Por trás do Caçador, o Aprendiz marchava rapidamente. Estava meio amuado por ter sido deixado ao frio no exterior do café, mas também estava muito entusiasmado. Apertou a grossa capa em volta do corpo e cruzou os braços de antecipação. Os olhos escuros brilhavam, e suas bochechas pálidas estavam avermelhadas por ação do ar gelado. Aquilo estava se tornando na Grande Aventura que o seu Mestre lhe tinha prometido. Era o começo do Regresso de seu Mestre. E ele fazia parte disso porque, sem ele, nada podia acontecer. Era Conselheiro do Caçador. Era ele quem ia Supervisionar a Caçada. Aquele cujos poderes Mágykos Salvariam o Dia. Um estremecimento de dúvida atravessou-lhe a mente, mas ele o colocou de lado.
Sentia-se tão importante que tinha vontade de gritar. Ou andar aos pulos. Ou bater em alguém. Mas não podia. Tinha que fazer como o Mestre lhe dissera e seguir calma a cuidadosamente o Caçador. Mas podia bater na Herdeira logo que a encontrasse, isso haveria de lhe mostrar como era.
- Deixe de sonhar acordado e suba para o barco, sim? - rosnou-lhe o Caçador. - Vá lá para trás, onde não atrapalhe ninguém.
O Aprendiz fez como lhe disseram. Não queria admiti-lo, mas o Caçador metia-lhe medo. Avançou cuidadosamente para a popa do barco e apertou-se no estreito espaço em frente aos pés dos remadores.
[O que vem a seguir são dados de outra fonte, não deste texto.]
/-- Commutations of a ramp `t` ticks after it began, from 2 electrical Hz to HANDOFF_RPM over RAMP_MS (R370; its speed rises in
proportion to time, log entry 20): six for each electrical revolution. -/
def Motor.rampCount (x : Motor) (t : Nat) : Nat :=
  let all := x.rampMs * ticksPerMs
  let top := x.handoff * x.poles
  t * (120 * (2 * all - t) + top * t) / (20 * all * ticksPerSecond)

/-- The tick of the ramp at which its next commutation is due; none before it ends. -/
def Motor.rampDue (x : Motor) : Option Nat :=
  let t := greatest (fun t => x.rampCount (t - 1) ≤ x.rampSteps && t ≤ x.rampMs * ticksPerMs) 36 0
  if x.rampSteps < x.rampCount t then some t else none

/-- COMMUTATION (R364, R365, R370, R374): in RUN at its time after the crossing, in RAMP at that of the open loop (log entry
4). -/
def execCommutation (motor : Nat) (s : State) : Out :=
  let x := s.motor motor
  if x.st = .run && x.crossed then .next (commutate motor (s.advanceTo x.commDue.toNat))
  else if x.st = .ramp then
    match x.rampDue with
    | some t =>
      .next (commutate motor ((s.advanceTo (x.phaseAt.toNat + t)).modMotor motor fun x =>
        { x with rampSteps := x.rampSteps + 1, goodRun := if x.crossed then x.goodRun else 0 }))
    | none => .next s
  else .next s

/-- ZERO_CROSS_TIMEOUT (R368): a step with no crossing by 2 × Δ_prev is commutated and counts as implausible; the open loop of a
ramp commutates at its own times. -/
def execZeroCrossTimeout (motor : Nat) (s : State) : Out :=
  let x := s.motor motor
  if x.st ≠ .run || x.crossed then .next s
  else
    let s := implausible motor (s.advanceTo (x.commAt.toNat + 2 * x.deltas.headD 0))
    .next (if (s.motor motor).st = x.st then commutate motor s else s)

/-- COAST_STANDSTILL (R369): no crossing for 50 ms (log entry 4). -/
def execCoastStandstill (motor : Nat) (s : State) : Out :=
  let x := s.motor motor
  if x.st ≠ .coast then .next s
  else .next ((s.advanceTo (x.crossAt.toNat + 50 * ticksPerMs)).modMotor motor fun x => { x with st := .stopped, deltas := [] })

/-! ### Starting (R370 to R373) -/

/-- ALIGN begins: one fixed drive vector at ALIGN_DUTY. -/
def align (m : Nat) (s : State) : State :=
  setGates m (stepGates 0) (s.modMotor m fun x =>
    { x with st := .align, step := 0, duty := x.alignDuty, deltas := [], phaseAt := s.time })

/-- The speed is CATCH_RPM or above; 0 stands for 10 % of MAX_RPM (R370). -/
def Motor.catches (x : Motor) (rpm : Nat) : Bool := if x.catchRpm = 0 then x.maxRpm ≤ 10 * rpm else x.catchRpm ≤ rpm

/-- LISTEN_END (R370 steps 1 and 2), 50 ms after the listen began: align, catch, or brake. The duty preset of a catch is
free (log entry 20). The process core of Isle 1 does it (R39). -/
def execListenEnd (motor crossings : Nat) (forward : Bool) (delta : Nat) (s : State) : Out :=
  let x := s.motor motor
  if x.st ≠ .listen || !s.coreUp motorCore then .next s
  else
    let s := s.advanceTo (x.phaseAt.toNat + 50 * ticksPerMs)
    if crossings < 7 then .next (align motor s)
    else if forward && x.catches (rpmOf x.poles 1 delta) then
      .next (enterRun motor (freeDuty motor (setGates motor (stepGates x.step) (s.modMotor motor fun x =>
        { x with deltas := List.replicate 6 delta, caught := true, crossed := false,
                 commAt := s.time, crossAt := s.time, windowAt := s.time, limitedPeriods := 0 }))))
    else .next (setGates motor lowSides (s.modMotor motor fun x => { x with st := .brake, phaseAt := s.time, listenAt := s.time }))

/-- BRAKE_LISTEN (R370 step 3): the end of the 10 ms listen for which the brake is released every 50 ms. The brake ends at the
first listen with fewer than 2 crossings. -/
def execBrakeListen (motor crossings : Nat) (s : State) : Out :=
  let x := s.motor motor
  if x.st ≠ .brake || !s.coreUp motorCore then .next s
  else
    let s := s.advanceTo (x.listenAt.toNat + 60 * ticksPerMs)
    if crossings < 2 then .next (align motor s)
    else .next (setGates motor lowSides (s.modMotor motor fun x => { x with listenAt := s.time - BitVec.ofNat 64 (10 * ticksPerMs) }))

/-- BRAKE_TIMEOUT (R372): BRAKE_MS is exceeded. -/
def execBrakeTimeout (motor : Nat) (s : State) : Out :=
  let x := s.motor motor
  if x.st ≠ .brake || !s.coreUp motorCore then .next s
  else .next (failAttempt motor 4 (s.advanceTo (x.phaseAt.toNat + x.brakeMs * ticksPerMs)))

/-- ALIGN_END (R370 step 5), ALIGN_MS after ALIGN began: the ramp begins. -/
def execAlignEnd (motor : Nat) (s : State) : Out :=
  let x := s.motor motor
  if x.st ≠ .align || !s.coreUp motorCore then .next s
  else
    let s := s.advanceTo (x.phaseAt.toNat + x.alignMs * ticksPerMs)
    .next (s.modMotor motor fun x =>
      { x with st := .ramp, rampSteps := 0, goodRun := 0, badRun := 0, crossed := false, errorSum := 0, commAt := s.time,
               crossAt := s.time, phaseAt := s.time })

/-- RAMP_TIMEOUT (R372): RAMP_MS ends without hand-off. -/
def execRampTimeout (motor : Nat) (s : State) : Out :=
  let x := s.motor motor
  if x.st ≠ .ramp || !s.coreUp motorCore then .next s
  else .next (failAttempt motor 1 (s.advanceTo (x.phaseAt.toNat + x.rampMs * ticksPerMs)))

/-! ### Currents and the bus (R377 to R381) -/

/-- DRIVE_CURRENT_LIMIT (R377): with MOTm_ISNS at `isns.mv`, above I_DRIVE, the high side is off for the rest of the PWM period;
a period counts once. -/
def execDriveCurrentLimit (isns : CurrentSense) (s : State) : Out :=
  .next (s.modMotor isns.motor fun x =>
    if x.driven && x.iDrive < isns.mv && !x.highOff s.time then { x with limitAt := some s.time, limitedPeriods := x.limitedPeriods + 1 }
    else x)

/-- OVERCURRENT_WINDOW (R377): limiting in more than half of the periods of 100 ms raises BL_OVERCURRENT and the motor
coasts; a start in progress ends FAILED with it (log entry 93). The window ends 100 ms after it began (log entry 4). -/
def execOvercurrentWindow (motor : Nat) (s : State) : Out :=
  let x := s.motor motor
  let s := s.advanceTo (x.windowAt.toNat + 100 * ticksPerMs)
  let exceeds := x.pwmKhz * 100 < 2 * x.limitedPeriods
  let s := s.modMotor motor fun x => { x with limitedPeriods := 0, windowAt := s.time }
  if !exceeds then .next s
  else
    let s := present 0x01C6 (some motor) 0 s
    .next (if x.driven then coast motor (endStart motor 1 Status.failed 0 s) else s)

/-- BUS_VOLTAGE_SAMPLE (R378, R379): the chopper switches; at OV_LIMIT the group brakes; at ABS_LIMIT BL_BUS_ABS. -/
def execBusVoltageSample (group code : Nat) (s : State) : Out :=
  let b := s.bus group
  if !b.configured then .next s
  else
    let v := openDiv (code * b.fullScale) 4095
    let s := s.modBus group fun b =>
      { b with volts := v, chopper := if b.chopOn ≤ v then true else if v ≤ b.chopOff then false else b.chopper,
               chopAt := if b.chopOn ≤ v && !b.chopper then s.time else b.chopAt }
    let s := if b.ovLimit ≤ v then enterBusBrake group s else s
    .next (if b.absLimit ≤ v && (s.bus group).latched && !(s.bus group).absRaised then
        present 0x01C3 (some group) 0 (s.modBus group fun b => { b with absRaised := true })
      else s)

/-- CHOPPER_FAIL_TIMEOUT (R378, R379): the chopper is judged failed and the group brakes. `fail.feedback`: BRKFB has disagreed with
BRK for 10 µs; otherwise BRK has stayed on for 20 ms without the bus falling to CHOP_OFF (log entry 4). -/
def execChopperFailTimeout (fail : ChopperFail) (s : State) : Out :=
  let b := s.bus fail.group
  if !b.configured || !(fail.feedback || b.chopper) then .next s
  else
    let s := if fail.feedback then s else s.advanceTo (b.chopAt.toNat + 20 * ticksPerMs)
    .next (enterBusBrake fail.group (present 0x01C4 (some fail.group) 0 s))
O Caçador apreciou satisfeito o barco-foguete.
Comprido, estreito, elegante e negro como a noite, estava coberto por uma camada de verniz lacado que lhe permitia deslizar sobre as águas com a mesma facilidade de um patim sobre o gelo. Impulsionado por dez remadores perfeitamente treinados, conseguia bater qualquer embarcação.
A proa levava um potente holofote e um resistente tripé onde uma pistola podia ser montada. O Caçador avançou cuidadosamente para a proa e sentou-se na estreita tábua por trás do tripé, onde se entregou à instalação rápida e eficiente da pistola prateada da Assassina. Retirou então uma bala prateada da sacola, observou-a atentamente para se certificar de que era a que ele queria, e pousou-a numa pequena travessa ao lado da pistola, pronta para ser usada. Por fim retirou cinco balas normais da caixa de munições do barco e alinhou-as ao lado da bala de prata.
Estava pronto.
- Vamos! - ordenou.
O barco-foguete afastou-se suave e silenciosamente do cais, encontrou a rápida corrente no meio do rio e desapareceu na noite.
Mas não sem que o Caçador tivesse lançado um olhar por sobre o ombro e visto aquilo que queria ver.
Um língua de fogo erguia-se na noite.
O café de Molly Weasley estava em chamas.